*** Opening Record set ***
@[simp] theorem State.setLink_time (s : State) (n : Nat) (l : Link) : (s.setLink n l).time = s.time := rfl
@[simp] theorem State.setLink_mem (s : State) (n : Nat) (l : Link) : (s.setLink n l).mem = s.mem := rfl
@[simp] theorem State.setLink_damaged (s : State) (n : Nat) (l : Link) : (s.setLink n l).damaged = s.damaged := rfl
@[simp] theorem State.setLink_ctxs (s : State) (n : Nat) (l : Link) : (s.setLink n l).ctxs = s.ctxs := rfl
@[simp] theorem State.setLink_queues (s : State) (n : Nat) (l : Link) : (s.setLink n l).queues = s.queues := rfl
@[simp] theorem State.setLink_regions (s : State) (n : Nat) (l : Link) : (s.setLink n l).regions = s.regions := rfl
@[simp] theorem State.setLink_pkts (s : State) (n : Nat) (l : Link) : (s.setLink n l).pkts = s.pkts := rfl
@[simp] theorem State.setLink_kernels (s : State) (n : Nat) (l : Link) : (s.setLink n l).kernels = s.kernels := rfl
@[simp] theorem State.setLink_groups (s : State) (n : Nat) (l : Link) : (s.setLink n l).groups = s.groups := rfl
@[simp] theorem State.setLink_accs (s : State) (n : Nat) (l : Link) : (s.setLink n l).accs = s.accs := rfl
@[simp] theorem State.setLink_batches (s : State) (n : Nat) (l : Link) : (s.setLink n l).batches = s.batches := rfl
@[simp] theorem State.setLink_cmds (s : State) (n : Nat) (l : Link) : (s.setLink n l).cmds = s.cmds := rfl
@[simp] theorem State.setLink_cores (s : State) (n : Nat) (l : Link) : (s.setLink n l).cores = s.cores := rfl
@[simp] theorem State.setLink_clusters (s : State) (n : Nat) (l : Link) : (s.setLink n l).clusters = s.clusters := rfl
@[simp] theorem State.setLink_dies (s : State) (n : Nat) (l : Link) : (s.setLink n l).dies = s.dies := rfl
@[simp] theorem State.setLink_links (s : State) (n : Nat) (l : Link) : (s.setLink n l).links = Tbl.set Link.reset s.links n l := rfl
@[simp] theorem State.setLink_reqs (s : State) (n : Nat) (l : Link) : (s.setLink n l).reqs = s.reqs := rfl
@[simp] theorem State.setLink_ports (s : State) (n : Nat) (l : Link) : (s.setLink n l).ports = s.ports := rfl
@[simp] theorem State.setLink_mgmt (s : State) (n : Nat) (l : Link) : (s.setLink n l).mgmt = s.mgmt := rfl
@[simp] theorem State.setLink_mirage (s : State) (n : Nat) (l : Link) : (s.setLink n l).mirage = s.mirage := rfl
@[simp] theorem State.setLink_boot (s : State) (n : Nat) (l : Link) : (s.setLink n l).boot = s.boot := rfl
@[simp] theorem State.setLink_tlb (s : State) (n : Nat) (l : Link) : (s.setLink n l).tlb = s.tlb := rfl
@[simp] theorem State.setLink_views (s : State) (n : Nat) (l : Link) : (s.setLink n l).views = s.views := rfl
@[simp] theorem State.setLink_samples (s : State) (n : Nat) (l : Link) : (s.setLink n l).samples = s.samples := rfl
@[simp] theorem State.setLink_telemetry (s : State) (n : Nat) (l : Link) : (s.setLink n l).telemetry = s.telemetry := rfl
@[simp] theorem State.setLink_borrowed (s : State) (n : Nat) (l : Link) : (s.setLink n l).borrowed = s.borrowed := rfl
@[simp] theorem State.setLink_shares (s : State) (n : Nat) (l : Link) : (s.setLink n l).shares = s.shares := rfl
@[simp] theorem State.setLink_oasisLost (s : State) (n : Nat) (l : Link) : (s.setLink n l).oasisLost = s.oasisLost := rfl
@[simp] theorem State.setLink_selected (s : State) (n : Nat) (l : Link) : (s.setLink n l).selected = s.selected := rfl
@[simp] theorem State.setLink_issuing (s : State) (n : Nat) (l : Link) : (s.setLink n l).issuing = s.issuing := rfl
@[simp] theorem State.setLink_due (s : State) (n : Nat) (l : Link) : (s.setLink n l).due = s.due := rfl
@[simp] theorem State.setLink_timers (s : State) (n : Nat) (l : Link) : (s.setLink n l).timers = s.timers := rfl
@[simp] theorem State.setLink_agenda (s : State) (n : Nat) (l : Link) : (s.setLink n l).agenda = s.agenda := rfl
@[simp] theorem State.setLink_scan (s : State) (n : Nat) (l : Link) : (s.setLink n l).scan = s.scan := rfl
@[simp] theorem State.setLink_output (s : State) (n : Nat) (l : Link) : (s.setLink n l).output = s.output := rfl
@[simp] theorem State.setLink_fresh (s : State) (n : Nat) (l : Link) : (s.setLink n l).fresh = s.fresh := rfl
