theorem State.runs_of_not_wentOn {s t : State} {e : Env} {i : Instr} (h : s.issuer = some e) (ht : exec i s = .next t)
    (hw : e.wentOn t = false) : s.runs i = .next t := by
  simp [State.runs, h, ht, hw]

/-- A word that leads its thread to an address that cannot be fetched takes that fetch's fault (R146). -/
theorem State.runs_of_leadsOn {s t : State} {e : Env} {i : Instr} {code sub : Byte} {a : W64} (h : s.issuer = some e)
    (ht : exec i s = .next t) (hw : e.wentOn t = true) (hl : (s.leadsOn e i).2 = some (code, sub, a)) :
    s.runs i = .next ((s.pop.faultAt e code sub a).passed s.issuing.head?) := by
  simp [State.runs, h, ht, hw, hl]

/-- A selected thread that stands at its word has that word run next, in the state its fetch left (R9, R52, R62). -/
theorem step_of_look {s s' : State} {e : Env} {h : Issue} {l : List Issue} {i : Instr} (ho : s.oasisLost = false)
    (hi : s.issuing = h :: l) (he : s.issuer = some e) (hrun : e.t.run = .runnable) (hpc : e.t.pos.pc.toNat = h.key)
    (hst : e.gr.st = .running ∨ e.gr.st = .dumping) (hlook : s.look e = (s', .word i)) : step s = s'.runs i := by
  have hs : e.stands h.key = true := by
    rcases hst with hst | hst <;> simp [Env.stands, hrun, hpc, hst]
  have hb : e.heldBack i = false := by
    rcases hst with hst | hst <;> simp [Env.heldBack, hst]
  have hh : s.head = .run i s' := by
    simp [State.head, hi, he, hs, hlook, hb]
  simp [step, State.turn, ho, hi, hh]

/-- With nobody selected, the first event that is due runs. -/
theorem step_of_due {s : State} {i : Instr} {l : List Instr} (ho : s.oasisLost = false) (hi : s.issuing = [])
    (hd : s.due = i :: l) : step s = exec i { s with due := l } := by
  have ht : s.turn = .run i { s with due := l } := by simp [State.turn, ho, hi, hd]
  rw [step, ht]
  exact State.runs_of_issuer_none i (by simp [State.issuer, hi])

/-- With nobody selected and nothing due, what comes from outside now runs. -/
theorem step_of_agenda {s : State} {i : Instr} {l : List (Nat × Instr)} (ho : s.oasisLost = false) (hi : s.issuing = [])
    (hd : s.due = []) (ha : s.agenda = (0, i) :: l) : step s = exec i { s with agenda := l } := by
  have ht : s.turn = .run i { s with agenda := l } := by simp [State.turn, State.agendaTurn, ho, hi, hd, ha]
  rw [step, ht]
  exact State.runs_of_issuer_none i (by simp [State.issuer, hi])

/-- Settles O30: the position's word is looked up and run; a fetch leaves the issuing thread as it was, so the word runs for it. -/
theorem stepRunsDecoded : Obligations.StepRunsDecoded := by
  refine ⟨fun s e h l ho hi he hrun hpc hst hr => ?words, fun s ho hi => ⟨fun i l hd => step_of_due ho hi hd,
    fun i l hd ha => step_of_agenda ho hi hd ha⟩⟩
  case words =>
    have runs : ∀ i s', s.look e = (s', .word i) → s.Translated s' →
        ((s'.leadsOn e i).2 = none → step s = exec i s') ∧
        (∀ t, exec i s' = .next t → e.wentOn t = false → step s = .next t) ∧
        ∀ t code sub a, exec i s' = .next t → e.wentOn t = true → (s'.leadsOn e i).2 = some (code, sub, a) →
          step s = .next ((s'.pop.faultAt e code sub a).passed (some h)) := by
      intro i s' hlook htr
      have he' : s'.issuer = some e := htr.issuer.trans he
      have hh' : s'.issuing.head? = some h := by rw [htr.issuing, hi, List.head?_cons]
      rw [step_of_look ho hi he hrun hpc hst hlook, ← hh']
      exact ⟨State.runs_of_leadsOn_none he', fun t => State.runs_of_not_wentOn he',
        fun t code sub a => State.runs_of_leadsOn he'⟩
    refine ⟨fun s' w i hf hw hc hd => ?_, fun s' s'' w x i hf hw hc hl hf' hd => ?_⟩
    · have htr := State.fetch_translated (.refl s) e.gr e.t.pos.pc
      rw [hf] at htr
      exact runs i s' (State.look_word hr hf hw hc hd) htr
    · have htr := State.fetch_translated (State.fetch_translated (.refl s) e.gr e.t.pos.pc) e.gr (e.t.pos.pc + 4)
      rw [hf, hf'] at htr
      exact runs i s'' (State.look_movx hr hf hw hc hl hf' hd) htr

end Sys2Proof.Machine
end

section
namespace Sys2Proof.Machine

/-! ### Special registers -/

theorem Tbl.modify_id {α : Type} (t : Tbl α) (k : Nat) : Tbl.modify t k (fun v => v) = t := by
  induction t with
  | nil => rfl
  | cons x t ih => simp [Tbl.modify, ih]

theorem State.modGroup_id (s : State) (g : Nat) : (s.modGroup g fun gr => gr) = s :=
  congrArg (fun gs => { s with groups := gs }) (Tbl.modify_id s.groups g)

theorem ofNat12_eq_iff {n m : Nat} (hn : n < 2 ^ 12) (hm : m < 2 ^ 12) :
    BitVec.ofNat 12 n = BitVec.ofNat 12 m ↔ n = m := by
  rw [← BitVec.toNat_inj, BitVec.toNat_ofNat, BitVec.toNat_ofNat, Nat.mod_eq_of_lt hn, Nat.mod_eq_of_lt hm]

/-- A number of two fields, the lower one first. -/
theorem pack_two (a b p : Nat) : pack [(p, b), (0, a)] = a + b * 2 ^ p := by
  simp [pack, Nat.add_comm]

/-- SRD leaves the low 32 bits of what `readSpr` gives, and a read of PTIME latches PTIMEH (R8, R166). -/
theorem srd_of_readSpr_mod {n : Nat} {v : State → Env → Nat} (hn : n < 2 ^ 12)
    (hv : ∀ s e, s.readSpr e n % 2 ^ 32 = v s e % 2 ^ 32) : Srd n v := by
  intro d s e h
  have hw : BitVec.ofNat 32 (s.pop.readSpr e n) = BitVec.ofNat 32 (v s e) :=
    BitVec.eq_of_toNat_eq ((BitVec.toNat_ofNat _ _).trans ((hv s e).trans (BitVec.toNat_ofNat _ _).symm))
  simp only [exec, execSrd, runWord_issues _ h, BitVec.toNat_ofNat, Nat.mod_eq_of_lt hn, hw,
    ofNat12_eq_iff hn (show 0x050 < 2 ^ 12 by decide), State.pop_time]
  split <;> rfl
*** Closing Record set ***
Description of the task — With the line holding "intro i s' hlook htr" as the first and the line holding "exact ⟨State.runs_of_leadsOn_none he', fun" as the last, set down that range of the entries above exactly, and nothing else.

Response box —
      intro i s' hlook htr
      have he' : s'.issuer = some e := htr.issuer.trans he
      have hh' : s'.issuing.head? = some h := by rw [htr.issuing, hi, List.head?_cons]
      rw [step_of_look ho hi he hrun hpc hst hlook, ← hh']
      exact ⟨State.runs_of_leadsOn_none he', fun t => State.runs_of_not_wentOn he',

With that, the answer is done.